The spice scent. He nodded slowly, beginning to understand as Cassie fitted
the pieces together for him. But Cassie never explained anything. Something
was terribly wrong. He reached and turned her face up to his. Moonlight and
streetlights touched her tears.
“Why are you crying?” Her tears hurt him as nothing else had.
“Because I am hurt!” She cried out. She pulled gently free of him, wrapping
herself tightly in her arms. She stood so alone. “Why do you think the rules are
given us, if not to keep us from hurting ourselves? But the decision was mine. I
took it upon myself, to give you what you would not ask for. My magic. To call
for you the allies you had prepared so well for this battle. I unbalanced my
magic. But I could have done nothing else. Could I have watched you destroyed?

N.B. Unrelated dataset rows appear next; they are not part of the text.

/-- Write bytes at a checked place. -/
def elemPoke (c : Nat) (q : NestCmd) (va n v : Nat) (l : Loc) : EM Unit := fun s =>
  let w := (s.core c).world
  match l with
  | .spad _ _ => .ok ((), (s.pokeBy w l (bytesOf n v)).raiseHts l (s.pts c))
  | .mem _ mt =>
    let s := ((s.writeHome w l (s.pts c)).cached w l).soilAt l
    let s := (s.raisePts c (s.wtsAt w l)).pokeBy w l (bytesOf n v)
    .ok ((), if mt = 2 then s.raiseHts l (s.pts c) else s)
  | .fabric win off =>
    match AMap.find q.fabData (va + 2 ^ 64) with
    | some _ => .ok ((), s)
    | none => .error (.fabric win off va n (some v))

/-! ## Addresses (R246, R247, R255) -/

/-- Mixed-radix digits of j over some levels, the lowest fastest (R246). -/
def digits (n : Nest) : List Nat → Nat → List (Nat × Nat)
  | [], _ => []
  | l :: ls, j =>
    let e := max 1 (n.extents[l]?.getD 1)
    (l, j % e) :: digits n ls (j / e)

/-- Off(X, idx) in elements (R246). -/
def nestOff (n : Nest) (which : Nat) (idx : List (Nat × Nat)) : Int :=
  idx.foldl (fun o p => o + (p.2 : Int) * ((n.strides which)[p.1]?.getD 0)) 0

/-- The CB bit of an operand. -/
def nestCb (n : Nest) (which : Nat) : Bool := (if which = 0 then n.cbd else if which = 1 then n.cba else n.cbb) == 1#1

/-- The base field of an operand. -/
def nestReg (n : Nest) (which : Nat) : BitVec 5 := if which = 0 then n.bd else if which = 1 then n.ba else n.bb

/-- The handle an operand names. -/
def nestHandle (n : Nest) (which : Nat) : Nat := (nestReg n which).toNat

/-- The virtual address of byte `o` of an operand (R247, R255). -/
def elemVa (k : Core) (q : NestCmd) (which : Nat) (o : Int) : Nat :=
  if nestCb q.n which then
    let h := k.handle (nestHandle q.n which)
    let w0 := ((q.wins.find? (fun w => w.1 == which)).map (fun w => w.2.2)).getD 0
    let size : Int := ((h.nslot * h.ssz : Nat) : Int)
    0x00FFFFFFFFF00000 + h.base + ((((w0 * h.ssz : Nat) : Int) + o) % (max 1 size)).toNat
  else
    let b := if which = 0 then q.based else if which = 1 then q.basea else q.baseb
    wrapInt ((b : Int) + o) 64

/-! ## Elements whose bytes meet (R80, R248) -/

/-- Whether a nest has still to read its mask bytes (R248). -/
def NestCmd.masking (q : NestCmd) : Bool := q.n.me == 1#1 && q.mask.isNone

/-- A nest one of whose accesses, at an address, has been refused: it traps at its element, or, where a mask byte is refused,
at the first element whose bit that byte holds (R242, R251). -/
def NestCmd.refused (q : NestCmd) (a : Nat) (t : Trap) : NestCmd :=
  if q.masking then { q with maskStop := some (8 * ((a + 2 ^ 64 - q.basem) % 2 ^ 64), t) }
  else { q with finished := some (some { t with eidx := some q.first }) }

/-- Whether a result element is masked off (R246). -/
def maskedOff (q : NestCmd) (j : Nat) : Bool :=
  q.n.me == 1#1 && !(bitOf (((q.mask.getD [])[j / 8]?.getD 0#8).toNat) (j % 8))

/-- The addresses of the bytes of d that result element j writes (R246, R247). -/
def elemBytes (k : Core) (q : NestCmd) (j : Nat) : List Nat :=
  let o := nestOff q.n 0 (digits q.n (nestNr q.n) j)
  if maskedOff q j && q.n.mp == 0#1 then []
  else match vopKindOf q.vop with
    | .cmpK => [elemVa k q 0 ((j / 8 : Nat) : Int)]
    | .quantK => [18 * (o / 32) + o % 32 / 2, 18 * (o / 32) + 16, 18 * (o / 32) + 17].map (fun x => elemVa k q 0 x)
    | _ => (List.range (codeSize q.n.td)).map (fun i => elemVa k q 0 ((codeSize q.n.td : Int) * o) + i)

/-- A byte's place, so that two addresses of one scratchpad byte are one place. -/
def State.placeKey (s : State) (c va : Nat) : Nat :=
  match s.spadOf c va with
  | some (o, off) => 2 * (o * 1048576 + off) + 1
  | none => 2 * va

/-- Whether some result element of a nest that p selects writes the byte at an address. -/
def State.writtenBy (s : State) (c : Nat) (q : NestCmd) (p : Nat → Bool) (va : Nat) : Bool :=
  (List.range (nestResults q.n)).any (fun j => p j && (elemBytes (s.core c) q j).any (fun a => s.placeKey c a == s.placeKey c va))

/-- Whether an address can be one that the nest writes: it lies between the ends of d. -/
def State.nearResults (s : State) (c : Nat) (q : NestCmd) (va : Nat) : Bool :=
  let h := (s.core c).handle (nestHandle q.n 0)
  let r := if nestCb q.n 0 then (0x00FFFFFFFFF00000 + h.base, 0x00FFFFFFFFF00000 + h.base + h.nslot * h.ssz) else q.addrRange 0
  let lo := s.placeKey c r.1
  let hi := s.placeKey c r.2
  nestResults q.n != 1 && (lo % 2 != hi % 2 || decide (hi < lo) || (lo % 2 == 1 && lo / 2097152 != hi / 2097152) ||
    (decide (lo ≤ s.placeKey c va) && decide (s.placeKey c va ≤ hi)))

/-- Put a level's stride and extent among others by rising stride. -/
def insertLevel (x : Nat × Nat) : List (Nat × Nat) → List (Nat × Nat)
  | [] => [x]
  | y :: r => if x.1 ≤ y.1 then x :: y :: r else y :: insertLevel x r

/-- The levels that run over result elements, each with its stride's size and its extent, by falling stride. -/
def levelsDown (q : NestCmd) : List (Nat × Nat) :=
  let ls := (nestNr q.n).map (fun l => (((q.n.strides 0)[l]?.getD 0).natAbs, q.n.extents[l]?.getD 1))
  ((ls.filter (fun p => p.2 != 1)).foldl (fun m p => insertLevel p m) []).reverse

/-- Whether no two result elements meet, because each level steps past all that the levels of smaller strides span. -/
def apart (q : NestCmd) : Bool :=
  vopKindOf q.vop != .cmpK && vopKindOf q.vop != .quantK &&
    ((levelsDown q).foldr (fun p (m : Bool × Nat) => (m.1 && decide (m.2 < p.1), m.2 + p.1 * (p.2 - 1))) (true, 0)).1

/-- Whether an element stands at an offset from the lowest, for elements that stand apart. -/
def standsAt : List (Nat × Nat) → Nat → Bool
  | [], o => o == 0
  | p :: r, o => decide (o / p.1 < p.2) && standsAt r (o % p.1)

/-- Whether a result element of a nest whose elements stand apart can hold a byte. -/
def State.elementAt (s : State) (c : Nat) (q : NestCmd) (va : Nat) : Bool :=
  let a := s.placeKey c va
  let b := s.placeKey c (q.addrRange 0).1
  nestCb q.n 0 || a % 2 != b % 2 || (decide (b ≤ a) && standsAt (levelsDown q) ((a - b) / 2 / codeSize q.n.td))

/-- Whether a byte that result element j reads is written by another result element. Where the elements stand apart, an
element's own byte is no other's, and only a byte at which one stands need be looked for. -/
def State.openByte (s : State) (c : Nat) (q : NestCmd) (va : Nat) : Bool :=
  s.nearResults c q va && !(apart q && ((elemBytes (s.core c) q q.first).any (fun a => s.placeKey c a == s.placeKey c va) || !(s.elementAt c q va))) &&
    s.writtenBy c q (fun j => j != q.first) va

/-- Whether what an operand reads may meet what the nest writes. -/
def State.readsResults (s : State) (c : Nat) (q : NestCmd) : Bool :=
  let d := s.placeKey c (q.addrRange 0).1
  (hasOperand q.vop 0 && !(apart q)) || [1, 2].any (fun w => hasOperand q.vop w && (nestCb q.n w || nestCb q.n 0 ||
    s.nearResults c q (q.addrRange w).1 || s.nearResults c q (q.addrRange w).2 ||
    (decide (s.placeKey c (q.addrRange w).1 ≤ d) && decide (d ≤ s.placeKey c (q.addrRange w).2))))

/-- Keep the bytes that a Put is about to replace, where a later Get of the nest may still return them (R248). -/
def State.keepOld (s : State) (c : Nat) (q : NestCmd) (va n : Nat) (l : Loc) : State :=
  if s.readsResults c q then
    let old := s.peek (s.core c).world l n
    s.modCore c (fun k => { k with nestLog := { k.nestLog with
      olds := (List.range n).map (fun i => (s.placeKey c (va + i), old[i]?.getD 0)) ++ k.nestLog.olds } })
  else s

/-- What a Put stores: of a byte that an earlier result element has written with another value, which value it ends with is
open (R248), so a free value decides (log 2). -/
def settledBytes (c : Nat) (q : NestCmd) (va n v : Nat) (l : Loc) (s : State) : Nat × State :=
  let old := natOfBytes (s.peek (s.core c).world l n)
  let met := (List.range n).map (fun i => old / 256 ^ i % 256 != v / 256 ^ i % 256 && s.nearResults c q (va + i) && !(apart q) &&
    s.writtenBy c q (fun j => decide (j < q.first)) (va + i))
  if met.any (fun b => b) then
    (natOfBytes ((met.zip (List.range n)).map (fun p =>
      BitVec.ofNat 8 ((if p.1 && (Config.freeValue (s.freeCount + p.2)).getLsbD 0 then old else v) / 256 ^ p.2))),
      { s with freeCount := s.freeCount + n })
  else (v, s)

/-- An element write. A detached nest's write that meets the task record of a live task is not made (R243). -/
def elemWrite (c : Nat) (q : NestCmd) (va n v : Nat) : EM Unit := fun s =>
  match elemLoc c q va n false true s with
  | .ok (l, s1) => match l with
    | .fabric _ _ => elemPoke c q va n v l s1
    | _ =>
      let r := settledBytes c q va n v l s1
      elemPoke c q va n r.1 l (r.2.keepOld c q va n l)
  | .error (.trap t) => if q.attached then .error (.trap t) else .ok ((), s)
  | .error x => .error x

/-- How a Get reads n bytes at an address. -/
abbrev Fetch := NestCmd → Nat → Nat → EM Nat

/-- Get of R247 for an operand at an element offset: its bits; an e2m1x element is its code, scale and spare byte. -/
def elemGet (f : Fetch) (c : Nat) (q : NestCmd) (which : Nat) (o : Int) : EM Nat := do
  let k := (← get).core c
  if nestTy q.n which = 6#4 then
    let b := 18 * (o / 32)
    let code ← f q (elemVa k q which (b + (o % 32) / 2)) 1
    let scale ← f q (elemVa k q which (b + 16)) 1
    let spare ← f q (elemVa k q which (b + 17)) 1
    let nib := if o % 2 = 0 then code % 16 else code / 16
    pure (nib + 256 * scale + 65536 * spare)
  else
    let z := codeSize (nestTy q.n which)
    f q (elemVa k q which ((z : Int) * o)) z

/-- Put of R247 for d at an element offset. -/
def elemPut (c : Nat) (q : NestCmd) (o : Int) (v : Nat) : EM Unit := do
  let k := (← get).core c
  let z := codeSize q.n.td
  elemWrite c q (elemVa k q 0 ((z : Int) * o)) z v

/-! ## Operations (R260 to R266) -/

/-- The type of an operand; e2m1x stands as f32 and is handled by its own vops. -/
def nestType (n : Nest) (which : Nat) : Ty := (tyOfCode (nestTy n which)).getD .f32

/-- Whether a vop takes a draw for each result element under SR (R133, R260). -/
def takesDraw (v : Nat) (n : Nest) : Bool :=
  let td := nestType n 0
  let ta := nestType n 1
  if v = 1 ∨ v = 2 ∨ v = 3 ∨ v = 4 ∨ v = 9 then tyIsFloat td
  else if v = 10 then canRound td ta
  else if v = 21 then true
  else if v = 23 then true
  else if v = 28 then tyIsFloat td && td != .f64 && td != .f32
  else decide (96 ≤ v)

/-- An integer result of an arithmetic vop, exact (R262). -/
def intOp (v : Nat) (a b d : Int) : Int :=
  match v with
  | 1 => a + b
  | 2 => a - b
  | 3 => a * b
  | 4 => a * b + d
  | 9 => a.tdiv b
  | 5 => min a b
  | 6 => max a b
  | 7 => (a.natAbs : Int)
  | _ => -a

/-- A float result of an arithmetic vop (R261). -/
def floatVop (v : Nat) (td ta tb : Ty) (rm : RMode) (sat : Bool) (dr a b d : Nat) : Nat × Flags :=
  match v with
  | 1 => addVal td rm sat dr (floatVal ta a) (floatVal tb b)
  | 2 => addVal td rm sat dr (floatVal ta a) (negVal (floatVal tb b))
  | 3 => mulVal td rm sat dr (floatVal ta a) (floatVal tb b)
  | 4 => fmaVal td rm sat dr (floatVal ta a) (floatVal tb b) (floatVal td d)
  | 9 => divVal td rm sat dr (floatVal ta a) (floatVal tb b)
  | 5 => fminmax td false a b
  | 6 => fminmax td true a b
  | 7 => (a % 2 ^ (tyBits td - 1), 0#5)
  | _ => (a ^^^ 2 ^ (tyBits td - 1), 0#5)

/-- The bitwise and shift vops (R263). -/
def bitOpVop (v w wb a b : Nat) : Nat :=
  let k := b % 2 ^ wb % w
  match v with
  | 15 => a &&& b
  | 16 => a ||| b
  | 17 => a ^^^ b
  | 18 => (a <<< k) % 2 ^ w
  | 19 => a >>> k
  | _ => wrapInt (sintOf a w / ((2 ^ k : Nat) : Int)) w

/-- The compare predicates (R263): 12 eq, 13 lt, 14 le. -/
def cmpVop (v : Nat) (ta : Ty) (a b : Nat) : Bool × Flags :=
  if tyIsFloat ta then
    let x := floatVal ta a
    let y := floatVal ta b
    let nan := compareVal x y == none
    let fl := if v = 12 then snanFlag x ||| snanFlag y else if nan then flagNV else 0#5
    (match compareVal x y with
      | none => false
      | some o => if v = 12 then o == .eq else if v = 13 then o == .lt else o == .lt || o == .eq, fl)
  else
    let x := intVal ta a
    let y := intVal ta b
    (if v = 12 then decide (x = y) else if v = 13 then decide (x < y) else decide (x ≤ y), 0#5)

/-- Op of R246 for a vop that does not reduce: the result's bits and flags. `j` is the result element. -/
def vopResult (q : NestCmd) (rm : RMode) (dr j a b d : Nat) : Nat × Flags :=
  let v := q.vop
  let n := q.n
  let td := nestType n 0
  let ta := nestType n 1
  let tb := nestType n 2
  let sat := n.sat == 1#1
  if v = 0 ∨ v = 27 then (a, 0#5)
  else if v = 29 then (q.fill.toNat % 2 ^ tyBits td, 0#5)
  else if v = 22 then decodeElem td (a % 16) (a / 256 % 256) (a / 65536)
  else if v = 10 then convertVal td ta rm sat dr a
  else if v = 11 then (if d ≠ 0 then a else b, 0#5)
  else if v = 28 then
    (if tyIsFloat td then roundFloat td (if td = .f64 ∨ td = .f32 then .rne else rm) sat dr false j 0
     else (intResult td sat (j : Int), 0#5))
  else if 96 ≤ v then xaEval v td rm sat dr a
  else if 64 ≤ v then fnEval v td rm sat a
  else if 15 ≤ v ∧ v ≤ 20 then (bitOpVop v (tyBits td) (tyBits tb) a b, 0#5)
  else if tyIsFloat td then floatVop v td ta tb rm sat dr a b d
  else if v = 9 ∧ b = 0 then (2 ^ tyBits td - 1, 0#5)
  else (intResult td sat (intOp v (intVal td a) (intVal td b) (intVal td d)), 0#5)

/-! ## Reductions (R140, R265) -/

/-- Add a value into the accumulator of its index (R140 step 2). -/
def accumulate (t : Ty) (acc : List (Option FVal)) (i : Nat) (x : FVal) : List (Option FVal) × Flags :=
  match acc[i % 64]?.getD none with
  | none => (acc.set (i % 64) (some x), 0#5)
  | some y =>
    let r := addVal t .rne false 0 y x
    (acc.set (i % 64) (some (floatVal t r.1)), r.2)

Knowing that for all the times and tomorrows that might ever come, never again
would our paths cross? Shall I be sorry for what I did? But it hurts. Yes. All the
old scars have come unhealed. I had forgotten it could hurt this bad. All the old
pains are new again.”
He nodded stiffly, knowing what she meant. The pains that came out of the
past and haunted, hurting past toleration. A pain that made you explode at a
touch. He could not reach after her as she walked to the edge of the dock. The
full moon was over the sea, sending a wrinkling silver path across the waves to
diem. Cassie gave him one anguished look and then stepped down onto that
path. He hurried to the edge of the dock and stood looking after her. She walked
steadily away, her small feet leaving no impression on the ocean’s salty face.
Her silhouette grew small against the moon.
“I’ll see you later!” he cried after her.